« On a tiré sur le Président » de Philippe Labro (Editions Gallimard/Folio)

On-a-tire-sur-le-presidentTout a déjà été écrit sur l’assassinat de JF Kennedy. Tout ? Il manquait peut être, dans tous ces ouvrages publiés depuis 1963, celui d’un français présent sur place au moment M. On dit que tout le monde se souvient exactement de ce qu’il faisait lorsque Kennedy est mort, comme on se souvient tous d’où l’on était lorsque les tours du World Trade Center se sont écroulées, et Labro le confirme ici. 

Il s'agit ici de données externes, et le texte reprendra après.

/-- RUNNEL_STOP_EFFECT: a burst boundary is reached; the current descriptor completes with ABORTED (R333). -/
def execRunnelStopEffect (ch : Fin 32) : State → Host.Outcome State Fault Refusal := run fun s =>
  let x := rch s ch
  if x.stop then
    match x.state with
    | .moving => descDone ch 6 s
    | .fetch => chainOver ch .idle (raise (rnlA ch 0) 2 (setRch ch { x with status := 6 } s))
    | _ => chainOver ch .idle s
  else s

/-- The stop of every host channel that a session started (R333). -/
def rnlStopSession (n : Nat) (s : State) : State :=
  each ((List.range 8).map (24 + ·)) (fun c s =>
    if (rch s c).ses = n ∧ ((rch s c).state = .moving ∨ (rch s c).state = .fetch) then rnlStop c s else s) s

/-- The stop of every host channel at a strobe that discards DRAM (R333). -/
def rnlStopAll (s : State) : State :=
  each ((List.range 8).map (24 + ·)) (fun c s =>
    if (rch s c).state = .moving ∨ (rch s c).state = .fetch then rnlStop c s else s) s

/-- After a strobe: running host descriptors whose destination now meets a protected area stop with PROTECTED (R327). -/
def rnlProtect (s : State) : State :=
  each ((List.range 8).map (24 + ·)) (fun c s =>
    let x := rch s c
    if x.state = .moving ∧ x.dst < 2 ^ 39 ∧ protectFails s c x.dst x.len (dstWidth x.ctrl) (dstFixed x.ctrl) then
      raise 0x91040 1 (descDone c 4 s)
    else s) s

/-! ### Host commands (R388) -/

/-- RNL_START (0x0600): the first descriptor is fetched and checked before the reply. -/
def execRnlStart (ses ch desc : Nat) : State → Host.Outcome State Fault Refusal := run fun s =>
  hostCmd ses 0x0600 false (decide (24 ≤ ch ∧ ch < 32)) 4 (needLease ses 0x0600 fun s =>
    let x := rch s ch
    let a := desc % 2 ^ 40
    if x.state = .moving ∨ x.state = .fetch then answer ses 0x0600 stBusy [] s
    else if a < backed s ∧ ¬ dramUp s a 32 then s
    else
      let (d, st, s) := descFetch ch a s
      if st = 0 then answer ses 0x0600 stOK [] (descLoad ch a d (setRch ch { rch s ch with ses := ses } s))
      else
        let s := setRch ch { rch s ch with state := .idle } s
        if st = 2 then answer ses 0x0600 stOverlap [] s else answer ses 0x0600 stState (le 4 st) s) s

/-- RNL_STOP (0x0601). -/
def execRnlStop (ses : Nat) (mask : BitVec 8) : State → Host.Outcome State Fault Refusal := run fun s =>
  hostCmd ses 0x0601 false true 0 (needLease ses 0x0601 fun s =>
    answer ses 0x0601 stOK [] (each (bitsOf 8 mask.toNat) (fun i s => rnlStop (24 + i) s) s)) s

/-- MBOX_WRITE (0x0602): bytes into the mailbox of a host channel. -/
def execMboxWrite (ses ch offset : Nat) (data : List Byte) : State → Host.Outcome State Fault Refusal := run fun s =>
  hostCmd ses 0x0602 false (decide (24 ≤ ch ∧ ch < 32 ∧ offset % 8 = 0 ∧ offset + data.length ≤ 65536)) 0
    (needLease ses 0x0602 fun s =>
      answer ses 0x0602 stOK [] (mboxPut (0x10000 * (ch - 24) + offset) (data.map fun b => (b, false)) s)) s

/-- The POISON field of MBOX_READ: a bit for each 8-byte word. -/
def mboxMarks (s : State) (off n : Nat) : List Byte :=
  (List.range 128).map fun k => BitVec.ofNat 8
    (((List.range 8).map fun i => if 8 * (8 * k + i) < n ∧ off / 8 + 8 * k + i ∈ s.rnl.mboxBad then 2 ^ i else 0).sum)

/-- MBOX_READ (0x0603). -/
def execMboxRead (ses ch offset bytes : Nat) : State → Host.Outcome State Fault Refusal := run fun s =>
  let off := 0x10000 * (ch - 24) + offset
  hostCmd ses 0x0603 false (decide (24 ≤ ch ∧ ch < 32 ∧ offset % 8 = 0 ∧ 8 ≤ bytes ∧ bytes ≤ 8192 ∧ offset + bytes ≤ 65536))
    (128 + bytes) (fun s => answer ses 0x0603 stOK (mboxMarks s off bytes ++ windowRead s (mboxBase + off) bytes) s) s

end Sys2Proof.Machine
end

22 novembre 1963, Philippe Labro, jeune journaliste à France-Soir, se trouve à l’Université de Yale pour un reportage sur les campus américains. Un étudiant arrive alors vers lui en courant, essoufflé, pour prononcer cette phrase que toute l’Amérique a eu à la bouche ce jour-la : « The président has been shot ! ». De cette sentence irrévocable, alors qu’à Dallas le plus jeune politique à la tête du pays se vide de son sang, commence l’épopée du jeune journaliste pour le Texas.

Dans ce récit documenté, Labro retrace son expédition pour Dallas et le suivi de l’actualité qu’il dictait ensuite aux secrétaires parisiennes. Il croisera Oswald (le tueur présumé), Jack Ruby et presque tous les protagonistes de l’affaire. Il raconte aussi l’ambiance de cette ville des Etats-Unis, où les critères raciaux sont encore en vigueur et les vieilles rancoeurs politiques se pâment toujours.

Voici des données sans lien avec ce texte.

/-- A word that shows the state of a unit; none for a count or a captured value. -/
def derived (s : State) (a : Nat) : Option Word :=
  match a / 0x10000 with
  | 0x0 => glbRead s a
  | 0x1 => clkRead s (a - 0x10000)
  | 0x2 => cnvRead s (a - 0x20000)
  | 0x3 => lchRead s (a - 0x30000)
  | 0x4 => phsRead s (a - 0x40000)
  | 0x5 => polRead s (a - 0x50000)
  | 0x6 => weiRead s (a - 0x60000)
  | 0x7 => cisRead s (a - 0x70000)
  | 0x8 => memReadReg s (a - 0x80000)
  | 0x9 => rnlRead s (a - 0x90000)
  | 0xA => ethRead s (a - 0xA0000)
  | 0xB => sptRead s (a - 0xB0000)
  | 0xC => slcRead s (a - 0xC0000)
  | 0xD => lgrRead s (a - 0xD0000)
  | 0xE => secRead s (a - 0xE0000)
  | 0xF => pwrRead s (a - 0xF0000)
  | _ => none

/-- A sts, cnt, cmd, once or id word as a read returns it; unimplemented bits read 0 (R7). -/
def readHw (s : State) (a : Nat) : Word := ((derived s a).getD (hw s a)) &&& maskOf a

/-- How many words after this one a read of it latches for the session: one for a 64-bit field, two for a stamp of three
words (R36, R113). -/
def latchSpan (a : Nat) : Nat :=
  let o := a % 0x10000
  let one (c : Bool) : Nat := if c then 1 else 0
  match a / 0x10000 with
  | 0x0 => one (o = 0x20)
  | 0x1 => if o = 0x148 ∨ o = 0x170 then 2 else one (o = 0x168)
  | 0x2 => one (0x1000 ≤ o && (o % 0x100 = 8 || o % 0x100 = 0x10))
  | 0x3 =>
    if o < 0x400 then (if o % 0x100 = 0x60 then 2 else one (o % 0x100 = 0x48 || o % 0x100 = 0x50))
    else one ((0x1200 ≤ o && o < 0x1400 && decide (0x10 ≤ o % 0x80 ∧ o % 0x80 < 0x38 ∧ o % 8 = 0)) ||
      (0x1400 ≤ o && o < 0x1500 && decide (o % 0x40 ∈ [4, 0xC, 0x14, 0x1C])))
  | 0x4 => one (o = 0x3820 || (o % 0x1000 = 0x90 || o % 0x1000 = 0x98))
  | 0x5 => one (if o < 0x2000 then (o % 0x800 = 0x50 || o % 0x800 = 0x58) else o % 0x800 = 0x60)
  | 0x6 => one (o < 0x800 && decide (o % 0x100 ∈ [0x48, 0x58, 0x60, 0x68]))
  | 0x7 =>
    if o = 0x68 then 2
    else one (if o < 0x1000 then decide (o ∈ [0x50, 0x58, 0x60]) else (o < 0x2000 && (o % 0x40 = 0x20 || o % 0x40 = 0x28)))
  | 0x8 => one (o = 0x850 || (o % 0x1000 < 0x800 && decide (o % 0x1000 ∈ [0x60, 0x68, 0x70, 0x78, 0x88, 0x90, 0xA0])))
  | 0x9 => one (o = 0x104C || (o < 0x800 && o % 0x40 = 8))
  | 0xA => one (o = 0x2044 || (o < 0x2000 && decide (o % 0x1000 ∈ [0xA0, 0xA8, 0xB0, 0xB8, 0xC0])))
  | 0xB => if o = 0x58 then 2 else one (o = 0x68)
  | 0xD =>
    if o = 8 then 2
    else one (o = 0 || o = 0x48 || (o % 8 = 0 && ((0x400 ≤ o && o < 0x680) || (0x800 ≤ o && o < 0xA00 && o % 0x40 < 0x38)
      || (0x1000 ≤ o && o < 0x2600) || (0x3000 ≤ o && o < 0x4600) || (0x5000 ≤ o && o < 0x7000))))
  | 0xE => one (o = 0x50)
  | 0xF => one (o = 0x58)
  | _ => 0

end Sys2Proof.Machine
end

Dans ce récit de souvenirs racontés à la manière d’un roman policier, Labro se livre en défaisant les théories du complot et fait revivre une époque révolue, celle d’un journalisme où les articles étaient dictés par téléphone et où l’information ne circulait qu’avec un certain délai (celui de l’impression desdits canards). C’est à la fois un texte sur et autour de Kennedy, mais avant et surtout un texte sur la nostalgie d’une époque que les moins de cinquante ans ne peuvent pas connaître; et indirectement une biographie léchée sur l’empire Kennedy, à découvrir tout en repensant au film « Jackie » de Pablo Larrain (2016) ou à l’excellente série « Les Kennedy » de Jon Kassar (2011). A n’en point douter, une lecture novatrice et d’un point de vue différent sur une affaire qui n’a pas fini d’exhumer ses derniers et innombrables secrets.